Hopefully youll be able to come back to the Colonies in Oct. for The Gathering which will Almost Surely be in Chicago!


----------



## MrEd (Feb 11, 2013)

thanks for the report.


----------



## Shanghai (Feb 14, 2013)

Good report for a great trip. We traveled by day train from Amsterdam to

Prague and the sleeper on the return. Also took the Orient Express from

Vienna to Paris with our children in a double bedroom and had a wonderful

trip. The scenery is great along the Rhine River.


----------



## caravanman (Feb 15, 2013)

Hi Jim, MrEd, and Shanghai,

Hope to be able to make the trip to Chicago in the fall, fingers crossed.

The Eurotunnel / Chunnel trains seem to be a lot more popular since they moved the terminal from Waterloo to St. Pancras at the London end... That is better for me to connect from the midlands area where I live, but the downside is the prices have increased at popular times. The first early morning trains are low bucket, but I can't connect to those the same day. The Tunnel to Paris is still often cheaper, especially in advance, than the £87 single I paid, but as I wanted to go via Amsterdam the ferry worked for me. Worth mentioning that the German website offers reduced price fares that don't show up on the Eurorail site, for trains that go via Germany. Did you have a sleeper compartment to yourselves, or share the 4 or 6 berth ones, Shanghai?

Cheers,

Ed


----------



## Ispolkom (Feb 17, 2013)

Great trip report. I love the look of your coach to Budapest, and now I have to add the Dutch Flyer to the list of European ferries I want to take.


----------



## xyzzy (Feb 17, 2013)

In a few ways I miss the old border checks when driving or taking a train from France to Germany, for example.
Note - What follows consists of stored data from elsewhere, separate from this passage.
-- ==== Sys2Proof/Machine/State.lean ====
section
/-! DEFINITION. The state of the DPS-7840: everything the spec gives the module, as plain data, and the queue of waiting
commands. Tables hold what differs from reset. -/

namespace Sys2Proof.Machine

/-- Why a step stops with a fault. No row on any data raises one: the type is closed and kept for the host's interface. -/
inductive Fault where
  /-- raised by no row; safe -/
  | none
  deriving DecidableEq, Repr

/-- Why a command has no meaning. -/
inductive Refusal where
  /-- an arm of exec without a meaning, by its mnemonic; raised by exec alone; safe -/
  | notModelled (mnemonic : String)
  deriving DecidableEq, Repr

/-- Station states, coded 1 to 3 in this order (R105). -/
inductive StPhase where
  | starting | stopped | running
  deriving DecidableEq, Repr

/-- A configuration record (R14): its header, its offset in the image, and all its bytes. -/
structure CfgRec where
  off : Nat
  typ : Nat
  ver : Nat
  flags : Nat
  inst : Nat
  bytes : List Byte
  deriving DecidableEq, Repr

/-- A DMA region of a partition (R79). -/
structure Region where
  base : BitVec 64
  len : Nat
  /-- DIR: bit 0 the module reads, bit 1 the module writes -/
  dir : Nat
  deriving DecidableEq, Repr

/-- What a bulk transfer carries and where (R77, R90, R92, R96, R470). Lengths are bytes. -/
inductive Xfer where
  /-- host to staging of a target: image offset, length -/
  | chunk (target off len : Nat) (region roff : Nat)
  /-- a staged image of a target under validation: its bytes validated so far are the mailbox's (R78) -/
  | validate (target size : Nat) (session : Bool)
  /-- host to module: a patch list of n entries -/
  | patches (n : Nat) (region roff : Nat)
  /-- module to host: the bytes, already taken; `store`: from the recorder's store, which must stay up (R477) -/
  | toHost (data : List Byte) (region roff : Nat) (d1 tick : Nat) (tail : List Nat) (store : Bool)
  /-- module to host: recorder slots from a sequence on -/
  | slots (first count : Nat) (region roff : Nat)
  deriving DecidableEq, Repr

/-- Where a command stands in its mailbox (R72, R77). -/
inductive MbPhase where
  | idle | accepted | queued | running
  /-- waiting for an edge or a confirmation (commit, stop, change of ends) -/
  | waiting
  deriving DecidableEq, Repr

/-- One mailbox of a partition (R54, R58, R69, R72). -/
structure Mailbox where
  busy : Bool := false
  done : Bool := false
  rej : Bool := false
  preempted : Bool := false
  seq : Nat := 0
  /-- the command area as the host wrote it -/
  area : List Byte := []
  /-- the accepted command's words -/
  cmd : List Word := []
  /-- place of the command in doorbell order across the partitions (R77) -/
  order : Nat := 0
  phase : MbPhase := .idle
  /-- bytes transferred so far, and before the last piece -/
  bytes : Nat := 0
  prev : Nat := 0
  /-- bytes up to the last flush (R100) -/
  flushed : Nat := 0
  xfer : Option Xfer := none
  /-- bytes received so far of a patch list -/
  buf : List Byte := []
  resp : List Byte := []
  deriving DecidableEq, Repr

/-- Message kinds of R101. -/
inductive ThlKind where
  | hello | regRead | regWrite | data | ack | notify
  deriving DecidableEq, Repr

/-- THL session of a partition (R101 to R103). -/
structure ThlSess where
  id : Nat
  key : List Byte
  /-- highest accepted sequence and the 64 below it already seen -/
  high : Nat
  seen : List Nat
  /-- sequence of the last message that the module sent -/
  sent : Nat := 0
  /-- lane whose network unit serves it, and discarded messages -/
  lane : LaneId
  discarded : Nat := 0
  deriving DecidableEq, Repr

/-- ATTACH_STATE codes 0 to 3 in this order (R54). -/
inductive AttState where
  | detached | attaching | attached | detaching
  deriving DecidableEq, Repr

/-- A ring entry (R65), less SEQ, which is its ring count modulo 256. -/
structure RingEntry where
  src : Nat
  code : Nat
  data : Nat
  deriving DecidableEq, Repr

/-- Wide-read window (R60, R61). -/
structure Wide where
  sel : Word := 0
  echo : Nat := 0
  badSel : Bool := false
  pending : Bool := false
  valid : Bool := false
  d0 : Word := 0
  d1 : Word := 0
  d2 : Word := 0
  d3 : Word := 0
  /-- tick count and station time at which the capture's write arrived, and the lane value captured then -/
  atTick : Nat := 0
  atTime : Nat := 0
  cap : Option (List Nat) := none
  deriving DecidableEq, Repr

/-- Slow port (R62, R63): SLOW_ADDR, SLOW_DATA and the access in progress. -/
structure Slow where
  addr : Nat := 0
  data : Word := 0
  /-- none: free; some none: a read; some (some d): a posted write -/
  access : Option (Option Word) := none
  deriving DecidableEq, Repr

/-- One host partition (chapters 02, 03), with its own RTC, panel and cartridge port state (R64). -/
structure Partition where
  bus : Bus := .pcie
  lane : LaneId := .a
  att : AttState := .detached
  roleReq : Nat := 0
  grace : Bool := false
  /-- attach with RESUME started within the grace (R82) -/
  resuming : Bool := false
  evEn : Bool := false
  evIrqEn : Bool := false
  mbIrqEn : Bool := false
  ringNe : Bool := false
  ringOvf : Bool := false
  nmPend : Bool := false
  slowDrop : Bool := false
  wideLost : Bool := false
  head : Nat := 0
  tail : Nat := 0
  ring : Tab RingEntry := []
  held : List RingEntry := []
  latTol : Word := 0
  /-- LAT_TOL in effect since the last edge (R57) -/
  latEff : Word := 0
  wide : Wide := {}
  slow : Slow := {}
  main : Mailbox := {}
  urg : Mailbox := {}
  regions : Tab Region := []
  ringRegion : Option Nat := none
  sub : BitVec 256 := 0
  subNext : Option (BitVec 256) := none
  session : Bool := false
  nonce : Option (List Byte) := none
  thl : Option ThlSess := none
  rtc : RtcPort := {}
  pnl : PnlPort := {}
  /-- CART_STATUS bits 8 to 11: INSERTED, REMOVED, MEAS_DONE, MEAS_ABORT (R496) -/
  cartFlags : Nat := 0
  deriving DecidableEq, Repr

/-- Staging area of a target (R89, R90). -/
structure StageArea where
  part : Nat
  total : Nat
  bytes : Mem
  /-- ranges received, as (offset, length) -/
  have_ : List (Nat × Nat)
  deriving DecidableEq, Repr

/-- A commit between its validation and its application (R41, R91). -/
structure Commit where
  part : Nat
  target : Nat
  image : List Byte
  /-- tick of validation -/
  tick : Nat
  confirmed : Bool
  /-- tick of the confirmation -/
  confTick : Nat
  detail0 : Nat
  /-- sent to the standby lane for confirmation, or to SK-1 (R41, R42) -/
  forwarded : Bool
  /-- the committing partition held a SAFETY session when validation started (R421) -/
  session : Bool
  deriving DecidableEq, Repr

/-- A patch batch waiting for its tick (R92, R208): its place in doorbell order, level of its task, tick count of its release, symbol
numbers and values. -/
structure Batch where
  part : Nat
  order : Nat
  level : Nat
  due : Nat
  items : List (Nat × List Byte)
  deriving DecidableEq, Repr

/-- Why a change of ends was started (R285, R288, R433). -/
inductive EndsCause where
  | timer | host (p : Nat) | action2 | memory | clock | swapBack
  deriving DecidableEq, Repr

/-- Change of ends (R285 to R288). -/
structure Ends where
  /-- dead-ball tick S of the change in progress -/
  s : Option Nat := none
  cause : EndsCause := .timer
  confirmed : Bool := false
  /-- the ACTIVE lane has released (RELEASE_NEXT sent, release words sent) -/
  released : Bool := false
  /-- timer due and deferred; EV037 0x0002 raised -/
  due : Bool := false
  deferred : Bool := false
  /-- an immediate change that waits for condition 4 -/
  waiting : Option EndsCause := none
  /-- self-check ticks left, and the periods that had failed on the new lane at the swap (R288) -/
  check : Nat := 0
  failBase : Nat := 0
  /-- partitions whose ENDS_CHANGE awaits the confirmation -/
  asked : List Nat := []
  /-- the lane that must go OFFLINE after the swap (R174, R433) -/
  offAfter : Option OffCause := none
  /-- task levels whose ACTION 2 has asked for the change in progress (R163) -/
  levels : List Nat := []
  /-- descriptors removed as MISREAD on the new lane by the swap (R288) -/
  missBase : Nat := 0
  deriving DecidableEq, Repr

/-- Power states in order of depth, coded 0 to 3 (R444). -/
inductive PowerState where
  | lit | dimmed | occulting | dark
  deriving DecidableEq, Repr

/-- Station power state (R443 to R452). -/
structure Power where
  ps : PowerState := .lit
  /-- state being entered, or left for -/
  entering : Option PowerState := none
  /-- Occulting or Dark chosen and its dwell running -/
  dwell : Option PowerState := none
  /-- since when, in ns of `Grid.mono` -/
  dwellFrom : Nat := 0
  /-- the last edge after which a gate request of the entry ended GATE_BUSY, and how many in a row (R442, R452) -/
  busyTick : Option Nat := none
  busyEdges : Nat := 0
  /-- TMIN in µs, none when unlimited (R445) -/
  tmin : Option Nat := none
  /-- PARK is set in the heartbeat word (R447) -/
  park : Bool := false
  /-- a wake source that came during the entry to Dark (R452) -/
  wake : Option WakeSource := none
  deriving DecidableEq, Repr

/-- The tick grid (R125 to R127). -/
structure Grid where
  /-- station time of the latest edge, in ns -/
  now : Nat := 0
  /-- tick count of the latest edge -/
  tick : Nat := 0
  /-- fraction and overshoot of station time at the first cycle of the 125 MHz clock at or after that edge, in 2⁻³² ns (R299) -/
  frac : Nat := 0
  /-- ns passed up to that cycle since the model started, by the main lane's 125 MHz clock (R299, R538) -/
  mono : Nat := 0
  /-- station time was stepped since START (R148), and the ticks that forward steps skipped (R127) -/
  stepped : Bool := false
  skipped : Nat := 0
  deriving DecidableEq, Repr

/-- A LOOP_MODE or LOOP_PARAM that waits for the loop engine's next pass (R237, R241): its partition, its loop, and the
mode asked for or the words to apply. -/
structure LoopAsk where
  part : Nat
  loop : Nat
  mode : Nat := 0
  words : List (Nat × Nat) := []
  /-- the first tick whose pass may take it -/
  tick : Nat := 0
  deriving DecidableEq, Repr

/-- Station-wide state (chapters 01, 03, 04). -/
structure Station where
  phase : StPhase := .starting
  ready : Bool := false
  stopCause : Nat := 0
  stopArg : Nat := 0
  /-- tick count of START in force (R120) -/
  startAt : Option Nat := none
  /-- tick count at which the STOP in force takes effect (R123) -/
  stopAt : Option Nat := none
  cfg : Option (List CfgRec) := none
  cfgCrc : Nat := 0
  prog : Option (List Byte) := none
  access : Option (List CfgRec) := none
  accessImage : List Byte := []
  cfgImage : List Byte := []
  /-- the safety image as accepted by SK-1 and forwarded to it (R42) -/
  safety : Option (List Byte) := none
  safetyAccepted : Bool := false
  stage : Tab StageArea := []
  commit : Option Commit := none
  lock : Option Nat := none
  wrongProofs : Nat := 0
  lockout : Bool := false
  lockoutAt : Nat := 0
  batches : List Batch := []
  /-- output write ranges of each task, as (image address, length), derived at load (R172) -/
  mpu : Tab (List (Nat × Nat)) := []
  /-- levels whose task is not resident in its cache partitions, derived at load (R151) -/
  cold : List Nat := []
  /-- levels whose tolerance asks for a role change, decided at the next edge (R163) -/
  roleAsks : List Nat := []
  /-- the program has been RUNNING since its commit (R209) -/
  hasRun : Bool := false
  bulkQueue : List Nat := []
  orderNo : Nat := 0
  limits : Tab Limit := []
  ends : Ends := {}
  power : Power := {}
  referee : Nat := 5
  /-- the lowest point that holds the budget, recorded at program load (R159) -/
  dimOp : Nat := 4
  /-- staged LOOP_PARAM words of each loop: offset and value (R241) -/
  loopStage : Tab (List (Nat × Nat)) := []
  loopModes : List LoopAsk := []
  loopParams : List LoopAsk := []
  /-- tasks, loops and chains run: from START's TICK to STOP's TICK (R120, R123) -/
  engaged : Bool := false
  /-- power-fail sequence (R491): step reached, bank voltage in mV -/
  pfStep : Nat := 0
  /-- SAFE_SHUTDOWN has begun since the last START (R509) -/
  shut : Bool := false
  /-- START has yet to restore retained data: a capture of the bank that it restores is still to come (R200, R209) -/
  restoreDue : Bool := false
  /-- number and STATUS_GET data of the last completed tick (R97) -/
  lastStatus : Option (Nat × List Byte) := none
  deriving DecidableEq, Repr

/-- PTP messages that a slave sends (R296). -/
inductive PtpAsk where
  | delayReq | peerReq | peerResp
  deriving DecidableEq, Repr

/-- What the module sends out. -/
inductive Out where
  /-- MSI-X vector 0 to 2 of a partition on PCIe (R54) -/
  | irq (p vec : Nat)
  /-- bytes written to a host bus address (R80, R100) -/
  | dma (p : Nat) (addr : BitVec 64) (data : List Byte)
  /-- a THL message on both plant ports of a lane, with the sequence of its PRP trailer: partition, session, sequence, kind,
  content and tag (R101, R314) -/
  | thl (l : LaneId) (prp p sess seq : Nat) (kind : ThlKind) (content tag : List Byte)
  /-- a flow frame launched on a lane's ports (bit 0 port A, bit 1 port B) -/
  | flow (l : LaneId) (ports : Nat) (w : FlowTag) (f : FlowFrame)
  | can (l : LaneId) (port : Nat) (f : CanFrame)
  /-- a heartbeat word over the lane bridge (R266) -/
  | heartbeat (l : LaneId) (word : List Byte)
  | rs422 (port : Nat) (text : List Byte)
  /-- an ARP answer or announcement, an ICMP echo answer, a supervision frame, on both ports of a lane, with the sequence of the
  trailer (R293) -/
  | arp (l : LaneId) (prp : Nat) (ip : Word)
  | echo (l : LaneId) (prp : Nat) (ip : Word)
  | prpSupervision (l : LaneId) (prp : Nat)
  /-- a PTP message of one port, over UDP/IPv4 or Ethernet (R296) -/
  | ptp (l : LaneId) (portB udp : Bool) (m : PtpAsk)
  /-- WAKE# of a lane's backplane connector is asserted (R517) -/
  | wake (l : LaneId)
  deriving DecidableEq, Repr

/-- The transmit queue of the network unit through which an output leaves (R306); the PTP messages that the station sends are event
messages. None for what leaves elsewhere. -/
def Out.queue : Out → Option Nat
  | .flow _ _ w _ => some w.queue
  | .ptp .. => some 56
  | .thl .. => some 58
  | .prpSupervision .. => some 59
  | .arp .. | .echo .. => some 60
  | .irq .. | .dma .. | .can .. | .heartbeat .. | .rs422 .. | .wake .. => none

/-- The 802.1Q priority of a frame that leaves (R304, R314). -/
def Out.pcp : Out → Option Nat
  | .flow _ _ w _ => some w.pcp
  | .thl .. => some 4
  | .ptp .. | .prpSupervision .. | .arp .. | .echo .. | .irq .. | .dma .. | .can .. | .heartbeat .. | .rs422 .. | .wake .. => none

/-- The machine. -/
structure State where
  /-- commands waiting, the first in front -/
  pending : List Instr := []
  /-- counter that the free values are applied to (log entry 3) -/
  free : Nat := 0
  out : List Out := []
  grid : Grid := {}
  st : Station := {}
  a : Lane := {}
  b : Lane := {}
  parts : Tab Partition := []
  isl : Tab Island := []
  sk : Sk := {}
  svc : Svc := {}
  deriving DecidableEq, Repr

/-- A factory-new module without power (R537): every lane off, nothing accepted, nothing waiting. -/
def State.reset : State := {}

end Sys2Proof.Machine
end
But in most respects it's a blast to go across a border without stopping and think about how much time we used to waste at those crossings -- and how many percentage points the money changers took from us every time we changed currencies.


----------



## Railroad Bill (Feb 17, 2013)

Eddie,

Really enjoyed your trip report and the great photos. Must be great having the ability to travel throughout Europe on the trains. Someday we hope to make it to Europe and do some riding. Also hope you make it to Chicago in Oct for the Gathering. Look forward to your future reporting.


----------